### EXERCISE REQUIREMENTS:
From the records below, print exactly the lines starting at the one containing "x5 x6, truncateCopy" and ending at the one containing "(truncateCopy s).slots = s.slots := by", ends included, and nothing else.

### RECORDS SHOWN:
/-- What `truncateCopy` can change. -/
theorem truncateCopy_frame :
    ∃ x0 x1 x2 x3 x4 x5 x6, truncateCopy s = { s with counters := x0, flags := x1, assembler := x2, table := x3, decodeQueue := x4, relays := x5, outbox := x6 } := by
  unfold truncateCopy
  repeat' (first | split | dsimp only)
  all_goals
    (repeat' apply Exists.intro)
    apply State.ext <;> first | with_reducible rfl | simp
@[simp] theorem truncateCopy_pending : (truncateCopy s).pending = s.pending := by
  obtain ⟨_, _, _, _, _, _, _, h⟩ := truncateCopy_frame s; rw [h]
@[simp] theorem truncateCopy_pins : (truncateCopy s).pins = s.pins := by
  obtain ⟨_, _, _, _, _, _, _, h⟩ := truncateCopy_frame s; rw [h]
@[simp] theorem truncateCopy_inputs : (truncateCopy s).inputs = s.inputs := by
  obtain ⟨_, _, _, _, _, _, _, h⟩ := truncateCopy_frame s; rw [h]
@[simp] theorem truncateCopy_refclk : (truncateCopy s).refclk = s.refclk := by
  obtain ⟨_, _, _, _, _, _, _, h⟩ := truncateCopy_frame s; rw [h]
@[simp] theorem truncateCopy_drawCount : (truncateCopy s).drawCount = s.drawCount := by
  obtain ⟨_, _, _, _, _, _, _, h⟩ := truncateCopy_frame s; rw [h]
@[simp] theorem truncateCopy_choiceCount : (truncateCopy s).choiceCount = s.choiceCount := by
  obtain ⟨_, _, _, _, _, _, _, h⟩ := truncateCopy_frame s; rw [h]
@[simp] theorem truncateCopy_orderCount : (truncateCopy s).orderCount = s.orderCount := by
  obtain ⟨_, _, _, _, _, _, _, h⟩ := truncateCopy_frame s; rw [h]
@[simp] theorem truncateCopy_station : (truncateCopy s).station = s.station := by
  obtain ⟨_, _, _, _, _, _, _, h⟩ := truncateCopy_frame s; rw [h]
@[simp] theorem truncateCopy_line : (truncateCopy s).line = s.line := by
  obtain ⟨_, _, _, _, _, _, _, h⟩ := truncateCopy_frame s; rw [h]
@[simp] theorem truncateCopy_decoder : (truncateCopy s).decoder = s.decoder := by
  obtain ⟨_, _, _, _, _, _, _, h⟩ := truncateCopy_frame s; rw [h]
@[simp] theorem truncateCopy_history : (truncateCopy s).history = s.history := by
  obtain ⟨_, _, _, _, _, _, _, h⟩ := truncateCopy_frame s; rw [h]
@[simp] theorem truncateCopy_slots : (truncateCopy s).slots = s.slots := by
  obtain ⟨_, _, _, _, _, _, _, h⟩ := truncateCopy_frame s; rw [h]
@[simp] theorem truncateCopy_inbox : (truncateCopy s).inbox = s.inbox := by
  obtain ⟨_, _, _, _, _, _, _, h⟩ := truncateCopy_frame s; rw [h]
@[simp] theorem truncateCopy_reports : (truncateCopy s).reports = s.reports := by
  obtain ⟨_, _, _, _, _, _, _, h⟩ := truncateCopy_frame s; rw [h]
@[simp] theorem truncateCopy_transmit : (truncateCopy s).transmit = s.transmit := by
  obtain ⟨_, _, _, _, _, _, _, h⟩ := truncateCopy_frame s; rw [h]
@[simp] theorem truncateCopy_port : (truncateCopy s).port = s.port := by
  obtain ⟨_, _, _, _, _, _, _, h⟩ := truncateCopy_frame s; rw [h]

/-- What `headerSymbol` can change. -/
theorem headerSymbol_frame (c : Int) (b : Bool) :
    ∃ x0 x1, headerSymbol c b s = { s with counters := x0, assembler := x1 } := by
  unfold headerSymbol
  repeat' (first | split | dsimp only)
  all_goals
    (repeat' apply Exists.intro)
    apply State.ext <;> first | with_reducible rfl | simp
@[simp] theorem headerSymbol_pending (c : Int) (b : Bool) : (headerSymbol c b s).pending = s.pending := by
  obtain ⟨_, _, h⟩ := headerSymbol_frame s c b; rw [h]
@[simp] theorem headerSymbol_pins (c : Int) (b : Bool) : (headerSymbol c b s).pins = s.pins := by
  obtain ⟨_, _, h⟩ := headerSymbol_frame s c b; rw [h]
@[simp] theorem headerSymbol_inputs (c : Int) (b : Bool) : (headerSymbol c b s).inputs = s.inputs := by
  obtain ⟨_, _, h⟩ := headerSymbol_frame s c b; rw [h]
@[simp] theorem headerSymbol_refclk (c : Int) (b : Bool) : (headerSymbol c b s).refclk = s.refclk := by
  obtain ⟨_, _, h⟩ := headerSymbol_frame s c b; rw [h]
@[simp] theorem headerSymbol_drawCount (c : Int) (b : Bool) : (headerSymbol c b s).drawCount = s.drawCount := by
  obtain ⟨_, _, h⟩ := headerSymbol_frame s c b; rw [h]
@[simp] theorem headerSymbol_choiceCount (c : Int) (b : Bool) : (headerSymbol c b s).choiceCount = s.choiceCount := by
  obtain ⟨_, _, h⟩ := headerSymbol_frame s c b; rw [h]
@[simp] theorem headerSymbol_orderCount (c : Int) (b : Bool) : (headerSymbol c b s).orderCount = s.orderCount := by
  obtain ⟨_, _, h⟩ := headerSymbol_frame s c b; rw [h]
@[simp] theorem headerSymbol_station (c : Int) (b : Bool) : (headerSymbol c b s).station = s.station := by
  obtain ⟨_, _, h⟩ := headerSymbol_frame s c b; rw [h]
@[simp] theorem headerSymbol_flags (c : Int) (b : Bool) : (headerSymbol c b s).flags = s.flags := by
  obtain ⟨_, _, h⟩ := headerSymbol_frame s c b; rw [h]
@[simp] theorem headerSymbol_line (c : Int) (b : Bool) : (headerSymbol c b s).line = s.line := by
  obtain ⟨_, _, h⟩ := headerSymbol_frame s c b; rw [h]
@[simp] theorem headerSymbol_table (c : Int) (b : Bool) : (headerSymbol c b s).table = s.table := by
  obtain ⟨_, _, h⟩ := headerSymbol_frame s c b; rw [h]
@[simp] theorem headerSymbol_decodeQueue (c : Int) (b : Bool) : (headerSymbol c b s).decodeQueue = s.decodeQueue := by
  obtain ⟨_, _, h⟩ := headerSymbol_frame s c b; rw [h]
@[simp] theorem headerSymbol_decoder (c : Int) (b : Bool) : (headerSymbol c b s).decoder = s.decoder := by
  obtain ⟨_, _, h⟩ := headerSymbol_frame s c b; rw [h]
@[simp] theorem headerSymbol_history (c : Int) (b : Bool) : (headerSymbol c b s).history = s.history := by
  obtain ⟨_, _, h⟩ := headerSymbol_frame s c b; rw [h]
@[simp] theorem headerSymbol_slots (c : Int) (b : Bool) : (headerSymbol c b s).slots = s.slots := by
  obtain ⟨_, _, h⟩ := headerSymbol_frame s c b; rw [h]
@[simp] theorem headerSymbol_inbox (c : Int) (b : Bool) : (headerSymbol c b s).inbox = s.inbox := by
  obtain ⟨_, _, h⟩ := headerSymbol_frame s c b; rw [h]
@[simp] theorem headerSymbol_relays (c : Int) (b : Bool) : (headerSymbol c b s).relays = s.relays := by
  obtain ⟨_, _, h⟩ := headerSymbol_frame s c b; rw [h]
@[simp] theorem headerSymbol_outbox (c : Int) (b : Bool) : (headerSymbol c b s).outbox = s.outbox := by
  obtain ⟨_, _, h⟩ := headerSymbol_frame s c b; rw [h]
@[simp] theorem headerSymbol_reports (c : Int) (b : Bool) : (headerSymbol c b s).reports = s.reports := by
  obtain ⟨_, _, h⟩ := headerSymbol_frame s c b; rw [h]
@[simp] theorem headerSymbol_transmit (c : Int) (b : Bool) : (headerSymbol c b s).transmit = s.transmit := by
  obtain ⟨_, _, h⟩ := headerSymbol_frame s c b; rw [h]
@[simp] theorem headerSymbol_port (c : Int) (b : Bool) : (headerSymbol c b s).port = s.port := by
  obtain ⟨_, _, h⟩ := headerSymbol_frame s c b; rw [h]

### ANSWER FOR THIS EXERCISE:
    ∃ x0 x1 x2 x3 x4 x5 x6, truncateCopy s = { s with counters := x0, flags := x1, assembler := x2, table := x3, decodeQueue := x4, relays := x5, outbox := x6 } := by
  unfold truncateCopy
  repeat' (first | split | dsimp only)
  all_goals
    (repeat' apply Exists.intro)
    apply State.ext <;> first | with_reducible rfl | simp
@[simp] theorem truncateCopy_pending : (truncateCopy s).pending = s.pending := by
  obtain ⟨_, _, _, _, _, _, _, h⟩ := truncateCopy_frame s; rw [h]
@[simp] theorem truncateCopy_pins : (truncateCopy s).pins = s.pins := by
  obtain ⟨_, _, _, _, _, _, _, h⟩ := truncateCopy_frame s; rw [h]
@[simp] theorem truncateCopy_inputs : (truncateCopy s).inputs = s.inputs := by
  obtain ⟨_, _, _, _, _, _, _, h⟩ := truncateCopy_frame s; rw [h]
@[simp] theorem truncateCopy_refclk : (truncateCopy s).refclk = s.refclk := by
  obtain ⟨_, _, _, _, _, _, _, h⟩ := truncateCopy_frame s; rw [h]
@[simp] theorem truncateCopy_drawCount : (truncateCopy s).drawCount = s.drawCount := by
  obtain ⟨_, _, _, _, _, _, _, h⟩ := truncateCopy_frame s; rw [h]
@[simp] theorem truncateCopy_choiceCount : (truncateCopy s).choiceCount = s.choiceCount := by
  obtain ⟨_, _, _, _, _, _, _, h⟩ := truncateCopy_frame s; rw [h]
@[simp] theorem truncateCopy_orderCount : (truncateCopy s).orderCount = s.orderCount := by
  obtain ⟨_, _, _, _, _, _, _, h⟩ := truncateCopy_frame s; rw [h]
@[simp] theorem truncateCopy_station : (truncateCopy s).station = s.station := by
  obtain ⟨_, _, _, _, _, _, _, h⟩ := truncateCopy_frame s; rw [h]
@[simp] theorem truncateCopy_line : (truncateCopy s).line = s.line := by
  obtain ⟨_, _, _, _, _, _, _, h⟩ := truncateCopy_frame s; rw [h]
@[simp] theorem truncateCopy_decoder : (truncateCopy s).decoder = s.decoder := by
  obtain ⟨_, _, _, _, _, _, _, h⟩ := truncateCopy_frame s; rw [h]
@[simp] theorem truncateCopy_history : (truncateCopy s).history = s.history := by
  obtain ⟨_, _, _, _, _, _, _, h⟩ := truncateCopy_frame s; rw [h]
@[simp] theorem truncateCopy_slots : (truncateCopy s).slots = s.slots := by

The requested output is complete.